◆ What this task involves: Look below for the line that has "theorem test_ecc_poison : classify". Set down the lines from there through the line that has "dwell lockages. -/", exactly as written.

◆ Stored items:
----------
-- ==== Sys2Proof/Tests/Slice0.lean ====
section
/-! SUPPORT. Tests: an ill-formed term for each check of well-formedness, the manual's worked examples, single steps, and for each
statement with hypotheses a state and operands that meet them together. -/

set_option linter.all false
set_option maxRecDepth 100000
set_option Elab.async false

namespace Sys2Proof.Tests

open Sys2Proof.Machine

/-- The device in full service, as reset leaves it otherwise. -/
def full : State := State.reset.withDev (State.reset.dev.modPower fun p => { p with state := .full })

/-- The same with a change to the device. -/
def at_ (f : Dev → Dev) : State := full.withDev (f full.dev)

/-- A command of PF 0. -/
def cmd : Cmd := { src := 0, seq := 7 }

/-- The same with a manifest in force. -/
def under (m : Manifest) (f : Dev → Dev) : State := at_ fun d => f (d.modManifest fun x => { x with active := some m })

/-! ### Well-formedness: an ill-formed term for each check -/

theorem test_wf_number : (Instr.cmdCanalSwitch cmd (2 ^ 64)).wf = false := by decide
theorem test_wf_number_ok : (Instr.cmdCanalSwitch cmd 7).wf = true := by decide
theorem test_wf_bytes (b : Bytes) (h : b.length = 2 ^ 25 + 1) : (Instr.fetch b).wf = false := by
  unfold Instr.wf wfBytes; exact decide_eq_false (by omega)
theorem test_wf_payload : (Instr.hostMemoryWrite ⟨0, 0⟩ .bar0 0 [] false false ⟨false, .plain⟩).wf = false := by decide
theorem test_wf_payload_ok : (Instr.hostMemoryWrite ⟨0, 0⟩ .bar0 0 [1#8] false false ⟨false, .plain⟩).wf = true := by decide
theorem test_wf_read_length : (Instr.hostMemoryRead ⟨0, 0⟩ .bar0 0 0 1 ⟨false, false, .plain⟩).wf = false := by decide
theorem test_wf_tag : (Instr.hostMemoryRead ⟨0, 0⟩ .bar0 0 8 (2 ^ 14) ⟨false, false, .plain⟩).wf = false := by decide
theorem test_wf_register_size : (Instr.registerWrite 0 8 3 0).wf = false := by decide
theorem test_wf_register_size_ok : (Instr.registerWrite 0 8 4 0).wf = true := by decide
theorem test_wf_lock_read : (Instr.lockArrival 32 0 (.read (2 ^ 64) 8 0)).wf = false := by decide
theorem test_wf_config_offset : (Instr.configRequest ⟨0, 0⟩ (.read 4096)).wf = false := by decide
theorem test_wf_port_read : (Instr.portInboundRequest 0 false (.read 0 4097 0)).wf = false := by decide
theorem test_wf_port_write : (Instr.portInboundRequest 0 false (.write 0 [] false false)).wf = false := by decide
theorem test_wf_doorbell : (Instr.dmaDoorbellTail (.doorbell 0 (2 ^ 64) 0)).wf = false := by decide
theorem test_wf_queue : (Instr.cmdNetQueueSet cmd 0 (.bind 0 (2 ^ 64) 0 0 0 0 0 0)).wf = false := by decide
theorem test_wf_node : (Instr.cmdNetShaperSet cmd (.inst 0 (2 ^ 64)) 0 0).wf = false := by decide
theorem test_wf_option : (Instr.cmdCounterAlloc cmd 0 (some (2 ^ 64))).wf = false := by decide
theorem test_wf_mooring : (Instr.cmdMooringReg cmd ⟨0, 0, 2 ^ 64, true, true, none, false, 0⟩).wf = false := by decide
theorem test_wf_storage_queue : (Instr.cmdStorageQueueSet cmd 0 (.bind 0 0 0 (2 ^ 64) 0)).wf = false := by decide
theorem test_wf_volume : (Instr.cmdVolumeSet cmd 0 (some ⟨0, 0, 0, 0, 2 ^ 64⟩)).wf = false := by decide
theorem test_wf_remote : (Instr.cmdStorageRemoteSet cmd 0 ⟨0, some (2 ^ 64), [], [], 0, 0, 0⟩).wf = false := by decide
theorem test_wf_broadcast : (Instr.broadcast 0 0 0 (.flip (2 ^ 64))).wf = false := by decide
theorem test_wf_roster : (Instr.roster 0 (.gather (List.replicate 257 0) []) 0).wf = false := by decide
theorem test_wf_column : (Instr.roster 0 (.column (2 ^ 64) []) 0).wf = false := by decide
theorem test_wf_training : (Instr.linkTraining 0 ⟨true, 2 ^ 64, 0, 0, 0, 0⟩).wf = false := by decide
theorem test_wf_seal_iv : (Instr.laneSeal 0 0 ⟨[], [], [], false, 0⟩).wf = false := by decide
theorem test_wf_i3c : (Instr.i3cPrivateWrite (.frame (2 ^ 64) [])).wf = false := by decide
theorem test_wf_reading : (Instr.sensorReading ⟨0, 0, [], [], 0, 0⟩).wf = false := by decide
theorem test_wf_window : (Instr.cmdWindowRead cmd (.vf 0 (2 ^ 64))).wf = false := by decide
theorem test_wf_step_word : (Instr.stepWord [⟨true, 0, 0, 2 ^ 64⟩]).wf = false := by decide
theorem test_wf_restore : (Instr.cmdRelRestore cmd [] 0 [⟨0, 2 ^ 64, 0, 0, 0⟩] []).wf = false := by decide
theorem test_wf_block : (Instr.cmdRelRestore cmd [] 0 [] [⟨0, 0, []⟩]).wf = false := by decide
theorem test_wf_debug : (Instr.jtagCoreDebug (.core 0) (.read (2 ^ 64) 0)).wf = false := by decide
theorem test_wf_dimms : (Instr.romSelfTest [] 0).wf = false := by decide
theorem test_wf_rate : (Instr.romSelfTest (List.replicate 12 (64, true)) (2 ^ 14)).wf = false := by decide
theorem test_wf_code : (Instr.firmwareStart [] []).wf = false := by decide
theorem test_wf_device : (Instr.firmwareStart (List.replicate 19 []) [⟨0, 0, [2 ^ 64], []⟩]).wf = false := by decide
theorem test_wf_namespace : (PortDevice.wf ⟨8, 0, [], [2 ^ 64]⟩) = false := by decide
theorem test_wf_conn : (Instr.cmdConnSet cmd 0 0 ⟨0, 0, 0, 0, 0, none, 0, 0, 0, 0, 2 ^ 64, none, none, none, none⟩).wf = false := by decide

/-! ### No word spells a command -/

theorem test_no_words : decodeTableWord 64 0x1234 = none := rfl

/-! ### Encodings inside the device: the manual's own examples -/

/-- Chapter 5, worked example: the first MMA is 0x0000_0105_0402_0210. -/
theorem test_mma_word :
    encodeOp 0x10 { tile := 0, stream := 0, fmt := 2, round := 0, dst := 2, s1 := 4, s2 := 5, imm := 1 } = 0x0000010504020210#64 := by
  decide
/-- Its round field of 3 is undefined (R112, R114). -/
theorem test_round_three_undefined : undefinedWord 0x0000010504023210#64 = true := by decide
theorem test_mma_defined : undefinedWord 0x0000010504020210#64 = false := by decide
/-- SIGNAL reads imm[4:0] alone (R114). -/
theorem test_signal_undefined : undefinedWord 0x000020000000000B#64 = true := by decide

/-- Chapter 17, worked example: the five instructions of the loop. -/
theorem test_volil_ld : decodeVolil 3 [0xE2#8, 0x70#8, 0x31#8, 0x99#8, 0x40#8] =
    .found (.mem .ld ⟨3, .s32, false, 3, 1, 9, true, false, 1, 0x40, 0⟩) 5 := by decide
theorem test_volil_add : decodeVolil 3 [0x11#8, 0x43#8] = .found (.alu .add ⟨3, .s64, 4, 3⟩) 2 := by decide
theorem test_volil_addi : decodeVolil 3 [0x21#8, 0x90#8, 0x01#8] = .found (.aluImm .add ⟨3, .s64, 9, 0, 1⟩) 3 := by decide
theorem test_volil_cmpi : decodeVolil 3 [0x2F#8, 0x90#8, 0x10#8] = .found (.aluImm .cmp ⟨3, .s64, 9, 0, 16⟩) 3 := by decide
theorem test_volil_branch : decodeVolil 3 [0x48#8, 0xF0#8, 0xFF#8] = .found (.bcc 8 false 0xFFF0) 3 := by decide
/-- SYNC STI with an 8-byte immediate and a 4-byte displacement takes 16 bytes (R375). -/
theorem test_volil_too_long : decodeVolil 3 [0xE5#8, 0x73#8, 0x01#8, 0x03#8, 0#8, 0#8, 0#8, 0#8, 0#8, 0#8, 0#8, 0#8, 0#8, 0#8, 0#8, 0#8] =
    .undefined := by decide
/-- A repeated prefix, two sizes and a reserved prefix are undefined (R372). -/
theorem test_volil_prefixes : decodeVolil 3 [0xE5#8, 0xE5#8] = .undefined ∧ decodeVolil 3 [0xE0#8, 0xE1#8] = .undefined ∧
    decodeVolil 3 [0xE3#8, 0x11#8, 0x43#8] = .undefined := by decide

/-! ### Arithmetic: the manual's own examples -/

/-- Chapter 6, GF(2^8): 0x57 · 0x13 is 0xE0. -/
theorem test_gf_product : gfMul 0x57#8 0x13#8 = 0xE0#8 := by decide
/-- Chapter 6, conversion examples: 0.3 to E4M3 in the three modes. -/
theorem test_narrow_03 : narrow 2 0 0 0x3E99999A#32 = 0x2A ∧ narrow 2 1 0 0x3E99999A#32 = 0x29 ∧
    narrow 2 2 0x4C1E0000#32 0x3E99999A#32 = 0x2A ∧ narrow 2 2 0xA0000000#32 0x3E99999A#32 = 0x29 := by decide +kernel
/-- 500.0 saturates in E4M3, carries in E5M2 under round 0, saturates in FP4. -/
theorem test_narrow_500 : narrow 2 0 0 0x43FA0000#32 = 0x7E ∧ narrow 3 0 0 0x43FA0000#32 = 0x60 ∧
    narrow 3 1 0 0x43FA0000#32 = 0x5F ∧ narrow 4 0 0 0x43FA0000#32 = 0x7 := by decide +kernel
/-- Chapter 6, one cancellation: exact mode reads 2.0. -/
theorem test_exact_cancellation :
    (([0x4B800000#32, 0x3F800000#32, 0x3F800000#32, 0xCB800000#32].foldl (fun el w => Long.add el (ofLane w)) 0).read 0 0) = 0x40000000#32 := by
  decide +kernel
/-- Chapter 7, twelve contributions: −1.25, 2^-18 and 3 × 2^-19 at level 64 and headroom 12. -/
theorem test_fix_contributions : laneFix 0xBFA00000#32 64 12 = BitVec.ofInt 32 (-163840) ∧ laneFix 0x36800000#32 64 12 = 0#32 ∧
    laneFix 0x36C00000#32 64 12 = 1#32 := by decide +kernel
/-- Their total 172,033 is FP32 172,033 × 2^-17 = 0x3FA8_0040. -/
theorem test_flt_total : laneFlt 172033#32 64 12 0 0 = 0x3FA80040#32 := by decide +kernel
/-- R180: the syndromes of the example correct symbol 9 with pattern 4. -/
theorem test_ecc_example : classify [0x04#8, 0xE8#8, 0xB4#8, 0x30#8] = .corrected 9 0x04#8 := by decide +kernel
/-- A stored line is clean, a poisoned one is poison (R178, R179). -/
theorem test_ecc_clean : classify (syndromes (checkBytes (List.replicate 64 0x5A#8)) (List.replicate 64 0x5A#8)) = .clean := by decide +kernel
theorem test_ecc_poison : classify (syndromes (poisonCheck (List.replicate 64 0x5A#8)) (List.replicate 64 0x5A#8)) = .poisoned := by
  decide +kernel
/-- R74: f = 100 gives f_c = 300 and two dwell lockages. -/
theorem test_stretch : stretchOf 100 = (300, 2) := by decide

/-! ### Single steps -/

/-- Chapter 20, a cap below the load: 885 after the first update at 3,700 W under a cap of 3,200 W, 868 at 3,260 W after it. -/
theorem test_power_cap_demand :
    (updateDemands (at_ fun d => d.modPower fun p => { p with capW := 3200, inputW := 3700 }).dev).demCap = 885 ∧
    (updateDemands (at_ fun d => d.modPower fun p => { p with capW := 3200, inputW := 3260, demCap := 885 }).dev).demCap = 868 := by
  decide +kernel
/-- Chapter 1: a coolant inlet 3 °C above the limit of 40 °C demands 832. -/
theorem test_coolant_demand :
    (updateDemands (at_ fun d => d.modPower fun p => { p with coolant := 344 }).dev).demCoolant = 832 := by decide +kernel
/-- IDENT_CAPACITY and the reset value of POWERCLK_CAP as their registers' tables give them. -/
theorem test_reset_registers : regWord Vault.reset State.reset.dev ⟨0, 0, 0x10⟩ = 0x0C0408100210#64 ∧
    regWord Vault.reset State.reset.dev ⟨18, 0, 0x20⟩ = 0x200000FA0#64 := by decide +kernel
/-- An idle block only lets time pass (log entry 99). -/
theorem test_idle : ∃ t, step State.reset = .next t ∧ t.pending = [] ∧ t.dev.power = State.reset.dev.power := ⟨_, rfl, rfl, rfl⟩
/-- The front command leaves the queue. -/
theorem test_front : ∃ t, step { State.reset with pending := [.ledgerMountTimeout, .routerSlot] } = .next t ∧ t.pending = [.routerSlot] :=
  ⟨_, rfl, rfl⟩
----------
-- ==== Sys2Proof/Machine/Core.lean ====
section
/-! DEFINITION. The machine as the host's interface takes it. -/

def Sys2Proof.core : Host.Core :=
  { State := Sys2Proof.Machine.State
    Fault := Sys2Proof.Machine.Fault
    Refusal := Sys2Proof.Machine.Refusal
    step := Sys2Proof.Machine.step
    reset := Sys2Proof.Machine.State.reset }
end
----------
◆ Reply:
theorem test_ecc_poison : classify (syndromes (poisonCheck (List.replicate 64 0x5A#8)) (List.replicate 64 0x5A#8)) = .poisoned := by
  decide +kernel
/-- R74: f = 100 gives f_c = 300 and two dwell lockages. -/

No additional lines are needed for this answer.